The kubelet should move to an architecture that resembles the above diagram:

  • The kubelet should not interface directly with the cgroup file-system, but instead should use a common cgroups library that has the proper abstraction in place to work with either cgroupfs or systemd. The kubelet should just use libcontainer abstractions to facilitate this requirement. The libcontainer abstractions as currently defined only support an Apply(pid) pattern, and we need to separate that abstraction to allow cgroup to be created and then later joined.
  • The existing ContainerManager should separate node bootstrapping into a separate NodeManager that is dependent on the configured cgroup-driver.
  • The kubelet flags for cgroup paths will convert internally as part of cgroup library, i.e. /foo/bar will just convert to foo-bar.slice

kubelet accounting for end-user pods

This proposal re-enforces that it is inappropriate at this time to depend on --cgroup-root as the primary mechanism to distinguish and account for end-user pod compute resource usage.

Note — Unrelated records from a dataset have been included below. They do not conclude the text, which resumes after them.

-- ==== Sys2Proof/Laws/KeepEngine.lean ====
section
/-! SUPPORT. What the operations of Machine/Engine.lean keep: for each, if the invariants hold before it with commands `p` waiting, they
hold after it with the same commands waiting. -/

set_option linter.unusedTactic false

namespace Sys2Proof.Machine

variable {p : List Instr}

theorem State.takeItem_keeps : ∀ (a0 : State) a1, State.Keeps p a0 → State.Keeps p (State.takeItem a0 a1) := by
  intro a0 a1 h0
  unfold State.takeItem
  exact (keeps_ite (State.endItem_keeps _ _ _ (keeps_mk (State.setQueue_keeps _ _ _ (State.readNear_keeps _ _ _ h0))
      rfl rfl rfl rfl)) (keeps_ite (State.endItem_keeps _ _ _ (State.registerWait_keeps _ _ _ (keeps_mk
      (State.setQueue_keeps _ _ _ (State.readNear_keeps _ _ _ h0)) rfl rfl rfl rfl))) (State.registerWait_keeps _ _ _
      (keeps_mk (State.setQueue_keeps _ _ _ (State.readNear_keeps _ _ _ h0)) rfl rfl rfl rfl))))

/-- An engine whose items keep the invariants. -/
def EngineOps.Keeps (p : List Instr) (E : EngineOps) : Prop := ∀ s q x, State.Keeps p s → State.Keeps p (E.run s q x).1

theorem EngineOps.work_keeps : ∀ a0 (a1 : State) a2 a3, EngineOps.Keeps p a0 → State.Keeps p a1 →
    State.Keeps p (EngineOps.work a0 a1 a2 a3) := by
  intro E s q x hE h
  have hr := hE s q x h
  unfold EngineOps.work
  dsimp only
  split
  · exact hr
  · exact keeps_ite (State.signalOpt_keeps _ _ (State.endItem_keeps _ _ _ hr)) (State.endItem_keeps _ _ _ hr)

theorem EngineOps.begin_keeps : ∀ a0 (a1 : State) a2 a3, EngineOps.Keeps p a0 → State.Keeps p a1 → State.Keeps p
      (EngineOps.begin a0 a1 a2 a3) := by
  intro a0 a1 a2 a3 hE_a0 h1
  unfold EngineOps.begin
  exact (EngineOps.work_keeps _ _ _ _ hE_a0 (State.served_keeps _ _ (State.charge_keeps _ _ _ _ h1)))

theorem EngineOps.tryBegin_keeps : ∀ a0 (a1 : State) a2 a3, EngineOps.Keeps p a0 → State.Keeps p a1 → State.Keeps p (EngineOps.tryBegin a0 a1 a2 a3) := by
  intro a0 a1 a2 a3 hE_a0 h1
  unfold EngineOps.tryBegin
  exact (keeps_ite h1 (keeps_ite (by split; (exact (EngineOps.begin_keeps _ _ _ _ hE_a0 h1)); (exact (State.endItem_keeps _ _ _ (State.served_keeps _ _ h1)))) (State.holdFor_keeps _ _ _ (State.passOver_keeps _ _ _ h1))))

theorem EngineOps.serve_keeps : ∀ a0 (a1 : State) a2 a3, EngineOps.Keeps p a0 → State.Keeps p a1 → State.Keeps p (EngineOps.serve a0 a1 a2 a3) := by
  intro a0 a1 a2 a3 hE_a0 h1
  unfold EngineOps.serve
  exact (keeps_ite h1 (by split; (exact (by split; (exact (keeps_ite (EngineOps.work_keeps _ _ _ _ hE_a0 h1) h1)); (exact h1))); (exact (by (try dsimp only); split; (exact (EngineOps.tryBegin_keeps _ _ _ _ hE_a0 (keeps_ite h1 (State.takeItem_keeps _ _ h1)))); (exact (keeps_ite h1 (State.takeItem_keeps _ _ h1)))))))

theorem ended_keeps : ∀ (a0 : State × _), State.Keeps p a0.1 → State.Keeps p (ended a0).1 := by
  intro a0 h0
  unfold ended
  exact h0

theorem State.busyFor_keeps : ∀ (a0 : State) a1, State.Keeps p a0 → State.Keeps p (State.busyFor a0 a1) := by
  intro a0 a1 h0
  unfold State.busyFor
  exact (State.setReg_keeps _ _ _ (State.freeWord_keeps _ h0))

end Sys2Proof.Machine
end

Instead, the kubelet can and should sum the usage of each running pod on the node to account for end-user pod usage separate from system-reserved and kubernetes-reserved accounting via cAdvisor.

Known issues

Docker runtime support for –cgroup-parent

Docker versions <= 1.0.9 did not have proper support for -cgroup-parent flag on systemd. This was fixed in this PR (https://github.com/docker/docker/pull/18612). As result, it’s expected that containers launched by the docker daemon may continue to go in the default system.slice and appear to be counted under system-reserved node usage accounting.

If operators run with later versions of docker, they can avoid this issue via the use of cgroup-root flag on the kubelet, but this proposal makes no requirement on operators to do that at this time, and this can be revisited if/when the project adopts docker 1.10.

Some OS distributions will fix this bug in versions of docker <= 1.0.9, so operators should be aware of how their version of docker was packaged when using this feature.